Work instructions:
Give again the lines of the data from its first line through the line with "some (h', tag', _) =>". Change nothing.

Supplied data:

-- ==== Sys2Proof/Machine/Rings.lean ====
section
/-! DEFINITION. Rings, doorbells and the ends of requests (chapter 02; R85–R90): the register writes that enable and drain
a ring group, the doorbell page, cancellation, the posting of final records, and MSI-X firing. -/

namespace Sys2Proof.Machine

variable {s₀ : State}

/-! ### What a request holds, and its end -/

/-- A search slot without the views of a request; an abandoned merge no longer runs (R159, R186). -/
def SearchSlot.releaseReq (t : SearchSlot) (h : Handle) (tag : Tag) : SearchSlot :=
  { t with
    views := t.views.filter fun v => !(v.h = h && v.tag = tag)
    mergeRunning := t.mergeRunning && !(t.views.any fun v => v.merge && v.h = h && v.tag = tag) }

/-- A table slot without the versions a request holds (R296), and without a migration it had begun (R302). -/
def TableSlot.releaseReq (t : TableSlot) (h : Handle) (tag : Tag) : TableSlot :=
  let mine := t.holds.filter fun v => v.h = h && v.tag = tag
  { t with
    holds := t.holds.filter fun v => !(v.h = h && v.tag = tag)
    curRefs := t.curRefs - BitVec.ofNat 32 (mine.filter fun v => v.version = t.curVersion).length
    oldRefs := t.oldRefs - BitVec.ofNat 31 (mine.filter fun v => v.version ≠ t.curVersion).length
    migration := match t.migration with
      | some m => if m.owner = some (h, tag) then none else some m
      | none => none
    stale := t.stale || (match t.migration with | some m => m.owner = some (h, tag) && m.asked | none => false) }

/-- A block's write that has not reached its map step is abandoned with its request (R343, R352). -/
def GrnWrite.stays (h : Handle) (tag : Tag) (w : GrnWrite) : Bool :=
  !(w.h = h && w.tag = tag) || (match w.stage with | .recorded _ => true | _ => false)

/-- A format that does not come to its end leaves no valid root record and STATE OFFLINE (Table 15-18). -/
def Granary.dropFormat (g : Granary) (h : Handle) (tag : Tag) : Granary :=
  match g.format with
  | some (h', tag', _) =>
    if h' = h ∧ tag' = tag then { g with format := none, state := .offline, nand := { g.nand with roots := [] } } else g
  | none => g

/-- A request takes no more part in its context's step. A step without any request is abandoned: its program stops at once (R88). -/
def Furrow.leaveStep (c : Furrow) (h : Handle) (tag : Tag) : Furrow :=
  let hit := c.steps.any fun w => w.h = h && w.commits.isNone && w.parts.any fun p => p.tag = tag
  let c := { c with steps := c.steps.map fun w => w.drop h tag }
  if hit && c.steps.any fun w => w.h = h && w.parts.isEmpty then
    c.modReq h boxTag fun q => { q with descs := [], phase := .queued, uses := [], await := none }
  else c

/-- Everything of the furrow that a request held is given back. -/
def Furrow.release (c : Furrow) (h : Handle) (tag : Tag) : Furrow :=
  { c.leaveStep h tag with
    srch := c.srch.map fun t => t.releaseReq h tag
    tbl := c.tbl.map fun t => t.releaseReq h tag
    windows := c.windows.filter fun (w : WindowCopy) => !(w.h = h && w.tag = tag)
    attached := c.attached.map fun a => if a.h = h then { a with flight := a.flight.filter fun x => x.1 ≠ tag } else a
    pyr := { c.pyr with
      txs := c.pyr.txs.filter fun x => !(x.h = h && x.req = tag)
      orphans := c.pyr.orphans ++ c.pyr.txs.filter fun x => x.h = h && x.req = tag && x.kind = Kind.write }
    grn := { c.grn with writes := c.grn.writes.filter fun w => w.stays h tag
                        reads := c.grn.reads.filter fun x => !(x.h = h && x.tag = tag)
                        reclaim := match c.grn.reclaim with
                          | some x => if x.1 = h ∧ x.2.1 = tag then none else some x
                          | none => none }.dropFormat h tag }

/-- The flags of a request's record that a member's part reports: THROTTLED, WIDENED and NESTED where Table 02-18 has them. -/
def Request.flagByte (q : Request) : Nat := 8 * bit q.throttled + 4 * bit q.widened + 2 * bit q.nested

/-- The SPAN_DONE of a member's part: ENGINE_NS and the status-specific bytes; the status, the record's flags and COUNT travel in
AUX and RESULT in ADDR, with bit 15 of AUX set when the member's context is torn down or destroyed (log 23). -/
def Furrow.spanDone (c : Furrow) (f : FurrowIx) (q : Request) (e : Ending) (root : FabricId) (tag : Tag) : Packet :=
  { c.packet f Kind.spanDone root (c.ctx[q.h].spanId) tag with
    addr := e.result, aux := BitVec.ofNat 32 (e.status.toNat + 2 ^ 8 * q.flagByte +
      2 ^ 15 * bit (c.ctx[q.h].fault.isSome || c.ctx[q.h].state = .destroying) + 2 ^ 16 * e.count.toNat),
    payload := leBytes 8 q.engineNs.toNat ++ leBytes 8 e.detail.toNat }

/-- A member keeps the pins of a run between its descriptors (R475). -/
def Furrow.keepPins (c : Furrow) (h : Handle) (tag : Tag) (pins : List (ClusterIx × Fin 8)) : Furrow :=
  c.modBind h fun b =>
    let others := b.pins.filter fun x => x.1 ≠ tag
    { b with pins := if pins.isEmpty then others else others ++ [(tag, pins)] }

/-- A request's end is registered and what it held is released; a member's part answers its root, and a request that ends
DONE in time under QUIET is over at once (R55, R84, R376). -/
def Furrow.finish (c : Furrow) (f : FurrowIx) (h : Handle) (tag : Tag) (e : Ending) : Furrow :=
  let pins := match c.request? h tag with | some q => if e.status = Status.done && linkOf q.desc then q.pinned else [] | none => []
  let c := (c.endReq h tag e).release h tag
  match c.request? h tag with
  | none => c
  | some q =>
    match q.origin with
    | some (root, rtag) =>
      ((c.keepPins h rtag pins).route f (c.spanDone f q e root rtag)).dropReq h tag
    | none => if quietOf q.head && e.status = Status.done && !q.late then c.dropReq h tag else c

/-- Byte 8 of the stream header for a status that ends a GENERATE otherwise than its own commit does (Table 12-5). -/
def streamCode (st : Byte) : Option Nat :=
  if st = Status.cancelled then some 6 else if st = Status.dataError then some 7
  else if st = Status.contextFault ∨ st = Status.furrowLost then some 8 else none

/-- A GENERATE that ends so writes byte 8 of its stream header, before its final record (R279). One that has written no header yet writes
it whole, with its counts zero (log 91). -/
def Run.closeStream (r : Run s₀) (f : FurrowIx) (h : Handle) (tag : Tag) (st : Byte) : Run s₀ :=
  let open_ := fun (q : Request) => opcodeOf q.desc = 0x63 && q.origin.isNone && q.phase ≠ Phase.partRun && !q.isEnded
  match ((r.fur f).request? h tag).filter open_, streamCode st with
  | some q, some n =>
    let out := fieldAt q.desc 48 8
    if q.gen.isSome then r.toHost ((r.fur f).hostAt h (out + 8)) (leBytes 1 n)
    else r.toHost ((r.fur f).hostAt h out) (zeros 8 ++ leBytes 1 n ++ zeros 55)
  | _, _ => r

/-- Post the final record of a request whose end is registered, if the record has room and was not posted (R58, R59). -/
def Run.postFinal (r : Run s₀) (f : FurrowIx) (h : Handle) (tag : Tag) : Run s₀ :=
  match (r.fur f).reqs.find? fun q => q.awaits h tag false with
  | none => r
  | some q =>
    let g := (r.fur f).ctx[h].rings
    match q.phase with
    | .ended e =>
      if g.hasRoom false && (g.state = .active || g.state = .draining) then r.post f h (q.finalRecord e) else r
    | _ => r

/-- Register an end and post its record if there is room. -/
def Run.finishPost (r : Run s₀) (f : FurrowIx) (h : Handle) (tag : Tag) (e : Ending) : Run s₀ :=
  ((r.closeStream f h tag e.status).modFur f fun c => c.finish f h tag e).postFinal f h tag

/-! ### Cancellation (R51, R88–R90) -/

/-- A request's cancel instant: its time charges stop, and its engines abort from now on (Table 03-14). -/
def Request.abortAt (q : Request) (now : W64) : Request :=
  { q with cancelNs := some now, phase := .aborting }

/-- A commit of the request is under way (R276). -/
def Request.inCommit (q : Request) : Bool := match q.gen with | some g => g.committing | none => false

/-- An opcode whose effect is a commit or a switch of something that lasts: with it the request's end is registered (R89, R181; log 3). -/
def commitsAt (op : Nat) : Bool :=
  [0x12, 0x15, 0x38, 0x39, 0x3A, 0x3B, 0x3C, 0x50, 0x51, 0x54, 0x60, 0x61, 0x62, 0x63, 0x64, 0x65, 0x66, 0x71, 0x72, 0x73, 0x80, 0x81, 0x82, 0x92,
   0xF0, 0xF1, 0xF2, 0xF8, 0xF9, 0xFA, 0xFB, 0xFC, 0xFD].contains op

/-- A request can still be cancelled: its end is not registered (R90), nor has its last descriptor committed. -/
def Request.cancellable (q : Request) : Bool :=
  !q.inCommit && match q.phase with
  | .ended _ => false
  | .aborting => false
  | .engineDone e => !q.dones.isEmpty || ((e.status = Status.done || e.status = Status.doneShort) && !commitsAt (opcodeOf q.desc).toNat) ||
      (e.status = Status.done && decide (q.idx + 1 < q.descs.length))
  | _ => true

/-- The members whose part of a span request has not ended get SPAN_CANCEL (R376). -/
def Furrow.cancelMembers (c : Furrow) (f : FurrowIx) (q : Request) : Furrow :=
  q.dones.foldl (fun c m => c.route f (c.packet f Kind.spanCancel m c.ctx[q.h].spanId q.tag)) c

/-- The cancel instant of one request (R88); during a commit the cancel is kept until its end (R276). -/
def Furrow.cancelReq (c : Furrow) (f : FurrowIx) (h : Handle) (tag : Tag) : Furrow :=
  match c.request? h tag with
  | none => c
  | some q =>
    if q.inCommit then
      if c.ctx[h].fault.isSome then c else c.modReq h tag fun q => { q with gen := q.gen.map fun g => { g with cancel := true } }
    else if q.cancellable then
      ((((c.modReq h tag fun q => q.abortAt c.ns).modCtx h Context.updateNs)).cancelMembers f q).leaveStep h tag
    else c

/-- Cancel every request of a context that a tag matches; 0xFFFF_FFFF matches all (Table 02-14). -/
def Furrow.cancelTag (c : Furrow) (f : FurrowIx) (h : Handle) (tag : Tag) : Furrow :=
  ((c.outstanding h).filter fun q => tag = 0xFFFFFFFF || q.tag = tag).foldl (fun c q => c.cancelReq f h q.tag) c

/-! ### Register writes and doorbells -/

/-- RING_ENABLE (R42). -/
def execRingEnable (f : FurrowIx) (h : Handle) (s : State) : Host.Outcome State Fault Refusal :=
  ((Run.start s).modFur f fun c =>
    if !s.reaches f 0x20030 then c else
    let x := c.ctx[h]
    if x.state = .free ∨ x.role = .member ∨ x.rings.state ≠ .disabled then c
    else c.modRings h fun g =>
      { g with state := .active, sqHead := 0, cqTail := 0, sqTail := 0, cqHead := 0, holding := [], kept := [],
               openRun := none }).done

/-- The part-fetched runs of a context: they can no longer be completed once fetching stops (R44). -/
def Furrow.partRuns (c : Furrow) (h : Handle) : List Request :=
  (c.outstanding h).filter fun q => q.phase = .partRun

/-- RING_DRAIN (R44): a run of which a part is not fetched ends CANCELLED without starting. -/
def execRingDrain (f : FurrowIx) (h : Handle) (s : State) : Host.Outcome State Fault Refusal :=
  ((Run.start s).modFur f fun c =>
    if !s.reaches f 0x20030 then c else
    if c.ctx[h].rings.state = .active then
      let c := c.modRings h fun g => { g with state := .draining, kept := [], openRun := none }
      (c.partRuns h).foldl (fun c q => c.finish f h q.tag (.bare Status.cancelled 0)) c
    else c).done

/-- RING_DRAIN_DONE (R44): no request of the context is outstanding any more. -/
def execRingDrainDone (f : FurrowIx) (h : Handle) (s : State) : Host.Outcome State Fault Refusal :=
  ((Run.start s).modFur f fun c =>
    if c.ctx[h].rings.state = .draining ∧ (c.outstanding h).isEmpty ∧ c.ctx[h].rings.holding.isEmpty then
      c.modRings h fun g => { g with state := .disabled }
    else c).done

/-- A doorbell value is ignored with BAD_DOORBELL and an error record (R48). -/
def Furrow.badDoorbell (c : Furrow) (h : Handle) (v : W32) : Furrow :=
  (c.modRings h fun g => { g with badDoorbell := true }).raise
    { errRec 0x12 0 v.toNat with ctx := BitVec.ofNat 16 h.val } []

/-- A write of DB_SQ_TAIL (R48, R49). -/
def Run.dbSqTail (r : Run s₀) (f : FurrowIx) (h : Handle) (t : W32) : Run s₀ :=
  r.modFur f fun c =>
    if !r.now.reaches f 0x20038 then c else
    let g := c.ctx[h].rings
    if g.state ≠ .active then c
    else if (t - g.sqHead).toNat ≤ 2 ^ g.sqLog.toNat then c.modRings h fun g => { g with sqTail := t }
    else c.badDoorbell h t

/-- DB_SQ_TAIL (R48, R49). -/
def execDbSqTail (f : FurrowIx) (h : Handle) (t : W32) (s : State) : Host.Outcome State Fault Refusal :=
  ((Run.start s).dbSqTail f h t).done

/-- A completion head is acceptable: within the ring, and not behind the last accepted one (R48). -/
def Rings.headOk (g : Rings) (v : W32) : Bool :=
  decide ((g.cqTail - v).toNat ≤ 2 ^ g.cqLog.toNat) && decide ((g.cqTail - v).toNat ≤ g.used)

/-- A write of DB_CQ_HEAD (R48, R49, R58): consumed records are released, and held records take their place. -/
def Run.dbCqHead (r : Run s₀) (f : FurrowIx) (h : Handle) (v : W32) : Run s₀ :=
  let g := (r.fur f).ctx[h].rings
  if !r.now.reaches f 0x20038 ∨ (g.state ≠ .active ∧ g.state ≠ .draining) then r
  else if g.headOk v then (r.modFur f fun c => c.modRings h fun g => { g with cqHead := v }).drainHolding f h 256
  else r.modFur f fun c => c.badDoorbell h v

Finished exercise:
-- ==== Sys2Proof/Machine/Rings.lean ====
section
/-! DEFINITION. Rings, doorbells and the ends of requests (chapter 02; R85–R90): the register writes that enable and drain
a ring group, the doorbell page, cancellation, the posting of final records, and MSI-X firing. -/

namespace Sys2Proof.Machine

variable {s₀ : State}

/-! ### What a request holds, and its end -/

/-- A search slot without the views of a request; an abandoned merge no longer runs (R159, R186). -/
def SearchSlot.releaseReq (t : SearchSlot) (h : Handle) (tag : Tag) : SearchSlot :=
  { t with
    views := t.views.filter fun v => !(v.h = h && v.tag = tag)
    mergeRunning := t.mergeRunning && !(t.views.any fun v => v.merge && v.h = h && v.tag = tag) }

/-- A table slot without the versions a request holds (R296), and without a migration it had begun (R302). -/
def TableSlot.releaseReq (t : TableSlot) (h : Handle) (tag : Tag) : TableSlot :=
  let mine := t.holds.filter fun v => v.h = h && v.tag = tag
  { t with
    holds := t.holds.filter fun v => !(v.h = h && v.tag = tag)
    curRefs := t.curRefs - BitVec.ofNat 32 (mine.filter fun v => v.version = t.curVersion).length
    oldRefs := t.oldRefs - BitVec.ofNat 31 (mine.filter fun v => v.version ≠ t.curVersion).length
    migration := match t.migration with
      | some m => if m.owner = some (h, tag) then none else some m
      | none => none
    stale := t.stale || (match t.migration with | some m => m.owner = some (h, tag) && m.asked | none => false) }

/-- A block's write that has not reached its map step is abandoned with its request (R343, R352). -/
def GrnWrite.stays (h : Handle) (tag : Tag) (w : GrnWrite) : Bool :=
  !(w.h = h && w.tag = tag) || (match w.stage with | .recorded _ => true | _ => false)

/-- A format that does not come to its end leaves no valid root record and STATE OFFLINE (Table 15-18). -/
def Granary.dropFormat (g : Granary) (h : Handle) (tag : Tag) : Granary :=
  match g.format with
  | some (h', tag', _) =>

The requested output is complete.